July 11, 2003
Federal measure includes $300,000 for Lamar house
Senate to consider appropriations in coming days
by Lucy Schultze
The Oxford EAGLE
The planned restoration of the L.Q.C. Lamar house on North
14th Street may get a $300,000 boost thanks to its inclusion in a
U.S. Senate bill to fund the Department of the Interior for the
coming year.
The Senate Appropriations Committee voted Thursday to approve
the bill. It will go to the full Senate for consideration in the
coming days.
The dream of restoring the Lamar house and opening it to the
public was one of many ideas city and county leaders brought to
Washington when they visited Mississippi's congressional delegation
in January.
Since then, Sen. Thad Cochran's office has been in contact
with the office of Oxford Mayor Richard Howorth to learn more about
the proposed renovation, which is being led by the Oxford-Lafayette
County Heritage Foundation.
A Cochran aide said this morning that the senator has taken a
special interest in the project; L.Q.C. Lamar is one of four
influential Mississippi senators whose portraits hang on the wall in
Cochran's office, denoting his admiration.

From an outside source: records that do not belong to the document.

/-- The set that the verdict field of a lane names (02 R64). -/
def State.pegSet (s : State) (d ll : Nat) : List Nat :=
  let r := lanePeg d ll
  if s.fld r LanePeg.VUSE = 1 then [s.fld r LanePeg.VCM2, s.fld r LanePeg.VCM1, s.fld r LanePeg.VC0, s.fld r LanePeg.VCP1]
  else [s.fld r LanePeg.VPRESET]

/-- The waiting instance of a port ends and its peg goes on in a step: the verification of the sets of a verdict, or the refinement (02 R63). -/
def pegGoOn (d pp st : Nat) (s : State) : State :=
  (setPegState d pp st s).forAll (s.lanesOf d pp) fun ll => fun t => t.setFld (lanePeg d ll) LanePeg.TAG 0

/-- A peg verdict is applied on all lanes at once: its sets are requested from the partner (02 R64). -/
def pegApply (d pp : Nat) (s : State) : State :=
  pegGoOn d pp 4 (s.forAll (s.lanesOf d pp) fun ll => fun t =>
    t.modLane fun l => { l with request := l.request.set (d, ll) (t.pegSet d ll) })

/-- A peg verdict (02 R64; 01 R34, R35). -/
def pegVerdict (who : Master) (d : Nat) (v : Word) (s : State) : State :=
  let pp := LanePeggo.PORT.of v
  let tag := LanePeggo.TAG.of v
  let g := gport d pp
  if LanePeggo.GO.of v = 0 ∨ ¬ d < s.dieCount then s
  else if tag ≠ 0 ∧ s.pegWaiting d pp = tag ∧ (s.lanesOf d pp).all (s.pegFieldOk d pp) ∧
      mayAnswer who (s.lane.pegMode.get 0 g) (s.ownerOf g) true then pegApply d pp s
  else if (g, tag) ∈ s.lane.pegExpired then lateVerdict s
  else refuseVerdict d s

/-- PEGGO (02 R64). -/
def execPeggo (who : Master) (d : Nat) (v : Word) (s : State) : Host.Outcome State Fault Refusal := .next (pegVerdict who d v s)

/-- The peg's assist timer expires, or a management reset begins: refinement as in hardware mode (02 R63, 01 R37). -/
def pegExpire (d pp : Nat) (s : State) : State :=
  let tag := s.pegWaiting d pp
  if tag = 0 then s
  else pegGoOn d pp 2 (s.modLane fun l => { l with pegExpired := (gport d pp, tag) :: l.pegExpired })

/-! ### Tests -/

/-- Whether a loopback, generator or checker is permitted on a lane (02 R71). -/
def State.testAllowed (s : State) (d ll : Nat) : Bool :=
  match s.lanePort d ll with
  | some pp => s.diagSelected (gport d pp)
  | none => s.mode != 0 && s.mode != 7

/-- Whether a pattern is valid at a rate code; a lane without a rate takes any (02 R72, log entry 16). -/
def patternOk (pat rate : Nat) : Bool :=
  if pat = 5 ∨ pat = 6 then rate == 0 || decide (6 ≤ rate)
  else if 1 ≤ pat ∧ pat ≤ 4 then decide (rate < 6)
  else true

/-- The counters of a lane. -/
def laneErrcnt (d ll : Nat) : Reg := { name := .laneErrcnt, die := d, i := ll }
def laneBitcnt (d ll : Nat) : Reg := { name := .laneBitcnt, die := d, i := ll }

/-- Both counters clear (02 R73). -/
def clearCounts (d ll : Nat) (s : State) : State := (s.setReg (laneErrcnt d ll) 0).setReg (laneBitcnt d ll) 0

/-- A 64-bit counter that saturates. -/
def addCount (r : Reg) (n : Nat) (s : State) : State := s.setReg r (BitVec.ofNat 64 (satAdd 64 (s.reg r).toNat n))

/-- One inverted generator bit (02 R73, R74). DESIGN CHOICE: a synchronised checker of the lane counts it whatever LOOP is (log entry 76). -/
def injectError (d ll : Nat) (s : State) : State :=
  let r : Reg := { name := .laneTest, die := d, i := ll }
  if s.fld r LaneTest.GEN = 1 ∧ s.fld r LaneTest.CHK = 1 ∧ s.fld r LaneTest.SYNC = 1 then addCount (laneErrcnt d ll) 1 s else s

/-- What a lane under test shows of its pads and receiver (02 R674). -/
def setTestElec (d ll term eidle sig lock : Nat) (s : State) : State :=
  let r := laneStat d ll
  (((s.setFld r LaneStat.TERM term).setFld r LaneStat.EIDLE eidle).setFld r LaneStat.SIGDET sig).setFld r LaneStat.LOCK lock

/-- The last test of a lane ends: the lane is idle again, and an unused quad's domain may go OFF (02 R56, R674). -/
def laneTestEnd (d ll : Nat) (s : State) : State :=
  let r : Reg := { name := .laneTest, die := d, i := ll }
  let s1 := ((((s.setFld r LaneTest.LOOP 0).setFld r LaneTest.GEN 0).setFld r LaneTest.CHK 0).setFld r LaneTest.SYNC 0).setFld r
    LaneTest.STATUS 0
  autoQuadOff d (ll / 4) (setTestElec d ll 0 1 0 0 s1)

/-- A write of LANE.TEST (02 R71 to R74): what the receiver finds is the test's environment. DESIGN CHOICE: a reserved LOOP or PAT code leaves that field
as it is, and a pattern that is not valid for the lane's rate is refused whether the generator or checker is on or not (log entry 76). -/
def laneTest (d ll : Nat) (v : Word) (rx : LaneRx) (s : State) : State :=
  let r : Reg := { name := .laneTest, die := d, i := ll }
  let lp := if LaneTest.LOOP.of v ≤ 3 then LaneTest.LOOP.of v else s.fld r LaneTest.LOOP
  let pat := if LaneTest.PAT.of v ≤ 7 then LaneTest.PAT.of v else s.fld r LaneTest.PAT
  let gen := LaneTest.GEN.of v
  let chk := LaneTest.CHK.of v
  let some1 := decide (lp ≠ 0) || gen == 1 || chk == 1
  let s0 := if LaneTest.CLR.of v = 1 then clearCounts d ll s else s
  if ¬ (d < s.dieCount ∧ ll < 64) then s
  else if some1 = true ∧ ¬ s.testAllowed d ll then s0.setFld r LaneTest.STATUS 2
  else if ¬ patternOk pat (s.laneRate d ll) then s0.setFld r LaneTest.STATUS 3
  else if some1 = false then
    let s1 := s0.setFld r LaneTest.PAT pat
    if s.laneTests d ll then laneTestEnd d ll s1 else s1.setFld r LaneTest.STATUS 0
  else
    let s1 := ((((s0.setFld r LaneTest.LOOP lp).setFld r LaneTest.PAT pat).setFld r LaneTest.GEN gen).setFld r LaneTest.CHK chk).setFld r
      LaneTest.STATUS 1
    let sync := decide (chk = 1) && rx.sync
    let s2 := s1.setFld r LaneTest.SYNC (b2n sync)
    let drives := decide (gen = 1 ∧ lp ≠ 1) || decide (lp = 3)
    let s3 := setTestElec d ll (b2n (decide (lp ≠ 1))) (b2n !drives) (b2n rx.sigdet) (b2n rx.lock) s2
    let s4 := if sync then addCount (laneBitcnt d ll) rx.bits (addCount (laneErrcnt d ll) rx.errors s3) else s3
    if LaneTest.INJECT.of v = 1 then injectError d ll s4 else s4
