/-! ### Tagging -/

/-- Lane count × rate of a port's link in units of 0.1 GT/s (02 R52, 04 R151). -/
def State.laneSpeed (s : State) (g : Nat) : Nat :=
  s.fld (lreg .linkStat (pdie g) (pnum g)) LinkStat.WIDTH
    * [0, 25, 50, 80, 160, 320, 640, 1280].getD (s.fld (lreg .linkStat (pdie g) (pnum g)) LinkStat.RATE) 0

/-- Whether the part carries a packet cut-through (04 R151): its verdict is FWD and NOCT 0, both PCIe ports of one die enable its
TC, the egress is no faster than the ingress, its flow colours it green, its queue is empty and its stream has nothing
unreleased. -/
def State.cutAllowed (s : State) (p : Pkt) : Bool :=
  let a := p.iport
  let b := p.egress
  p.src == .port && p.verdict == 0 && p.mdata.noct == 0 && pdie a == pdie b && !(s.isNerov a) && !(s.isNerov b) &&
    (s.fld (preg .fretPcfg a) FretPcfg.CTTC).testBit p.tlp.tc && (s.fld (preg .fretPcfg b) FretPcfg.CTTC).testBit p.tlp.tc &&
    decide (s.laneSpeed b ≤ s.laneSpeed a) && !p.parked && (p.colour == 0 || p.colour == 3) && (s.queue b p.queue).isEmpty &&
    (s.streamOf p.stream).outst.all (fun x => x.2 == 0)

/-- A tagged packet joins its flow's hold queue, or goes to its egress (07 R253). -/
def placeTagged (p : Pkt) (s : State) : State :=
  if p.hold then
    match p.flow? with
    | some n => s.modFlow n fun f => { f with hold := f.hold ++ [{ p with time := s.meridian (pdie p.iport) }] }
    | none => toEgress p s
  else toEgress p s

end Sys2Proof.Machine
end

Lamar served as U.S. senator and secretary of the interior
before becoming the only Mississippian ever to serve on the U.S.
Supreme Court in 1888. He lived in the one-story colonial-style
cottage in Oxford between 1868 and 1888.
A spokesman for Sen. Trent Lott also said the Lamar house
restoration is "one of the projects (Lott) has been tracking for a
while."
The staffs of both senators submitted funding requests for
the Lamar house among their many appropriations requests for
Mississippi projects, aides said. Cochran serves as the
second-ranking Republican on the Appropriations Committee and also is
a member of the Interior Subcommittee.
Once the bill passes the full Senate, it must be resolved
with the House of Representatives' version in conference committee.
Cochran's aide said she was not aware of any similar earmark
for the Lamar house in the House version of the bill, but said the
senator's staff will "do all we can to maintain the earmarks we have."
Lott's spokesman said the bill is "certainly not through the
legislative process," but that the senator expects Mississippi's
allocations to remain.
Funds for other Mississippi projects in the Senate
appropriations bill include:
- $6.1 million for the acquisition of privately owned
portions of Cat Island and Horn Island to be added to the Gulf Island
National Seashore.
- $1 million for the Natchez Trace Parkway rehabilitation.
- $1 million for the research program at Mississippi State
University's GeoResources Institute.
- $300,000 for a feasibility study of a recreational lake in
the Bienville National Forest in Smith County.
The federal funding for the Lamar house is in addition to the
$425,000 in state funds approved for the project in April by the
Mississippi Legislature. That allocation was tacked on as a line item
to a related bill by State Sen. Gray Tollison.
The state money brought the project close to the estimated
$500,000 it will take to purchase the house, stabilize it and draft
engineering plans. The next phases will include a restoration of the
home and its operation and maintenance for the benefit of the public.
Bill Russell, who chairs the OLCHF's 20-member Lamar house
committee with Goodloe Lewis, said this morning that it is still
unclear how much money it will take to restore the home.
As details from furniture to landscaping are worked out,
preservationists are encouraged that so much progress has been made
since they secured an option to purchase the house just six months
ago.
"We're at the start of a journey that's going to take
awhile," Russell said. "But it's off to a good start."